Stored dataset items
● ● ●
/-- A Chest way is retired once its write-throughs are complete (R189, R334, R335). -/
def State.retireWay (s : State) (b row : Nat) : State :=
  let w := wayOfRow row
  if (retiredMask s.repairs b).testBit w then s.repaired .chest b row
  else if (s.bench b).chest.any (fun c => c.way == w && c.pending.isSome) then s
  else
    let s1 := ((s.upBench b (fun x => { x with chest := x.chest.filter (fun c => c.way != w) })).logRepair (.retire b w)).repaired .chest b row
    let n := popcount (retiredMask s1.repairs b)
    let s2 := (if n = 5 && !logReplace s1.repairs then s1.logRepair .replace else s1).gauge
    s2.dieEvent (s2.ownerOf b).toList 0x0017 (b * 256 + w) n

/-- The Cupboard becomes suspect: the slot of the failing row is withdrawn, and a drain of cause 1 starts (R337). -/
def State.cupboardSuspect (s : State) (row : Nat) : State :=
  let hit := s.ctxs.find? (fun c => c.index == row)
  let s1 := match hit with | some c => s.contextEccError c.p c.session | none => s
  let s2 := if s1.repairs.contains (.withdrawn row) then s1 else s1.logRepair (.withdrawn row)
  (((if s2.repairs.contains (.suspectDie 5) then s2 else s2.logRepair (.suspectDie 5)).repaired .cupboard 0 row).gauge).startDrain 1

/-- SPARE_REMAP: a failing row of a bench store, at the bench's idle slot; a failing Cupboard row that can be remapped waits for the
next die reset (R333, R334, R337). -/
def State.spareRemap (s : State) (store b row : Nat) : State :=
  match (if s.alive then storeOf store else none) with
  | none => s
  | some st =>
    if !s.kettle.failing.contains (st, ownerBench st b, row) then s
    else if st = .cupboard then (if s.remappable .cupboard 0 row then s else s.cupboardSuspect row)
    else if !s.benchPresent b || !s.benchIdle b || s.kettle.testBench = some b || !s.variant.hasStore st || (st = .chest && row ≥ 16384) then s
    else if s.remappable st b row then s.remapRow st b row
    else if st = .chest then s.retireWay b row
    else (s.repaired st b row).makeSuspect b 3

/-- The failing Cupboard rows remapped at a die reset (R333); one that no spare is left for makes the die suspect. -/
def State.remapCupboard (s : State) : State :=
  (s.kettle.failing.filter (fun x => x.1 == .cupboard)).foldl (fun s x =>
    if s.remappable .cupboard 0 x.2.2 then s.remapRow .cupboard 0 x.2.2 else s.cupboardSuspect x.2.2) s

/-- INT_HEALTH.cause: the cause of the last suspect bench, or of the Cupboard (R336, R337, R341). -/
def causeOf (l : List LogEnt) : Nat :=
  l.foldl (fun c e => match e with | .suspectBench _ k => k | .suspectDie k => k | _ => c) 0

end Sys2Proof.Machine
end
● ● ●
*PROBLEM STATEMENT:* Among the lines above, repeat exactly those from the line with "let s2 := if" to the line with "def State.spareRemap (s", counting both ends.

*RESPONSE BOX:*
  let s2 := if s1.repairs.contains (.withdrawn row) then s1 else s1.logRepair (.withdrawn row)
  (((if s2.repairs.contains (.suspectDie 5) then s2 else s2.logRepair (.suspectDie 5)).repaired .cupboard 0 row).gauge).startDrain 1

/-- SPARE_REMAP: a failing row of a bench store, at the bench's idle slot; a failing Cupboard row that can be remapped waits for the
next die reset (R333, R334, R337). -/
def State.spareRemap (s : State) (store b row : Nat) : State :=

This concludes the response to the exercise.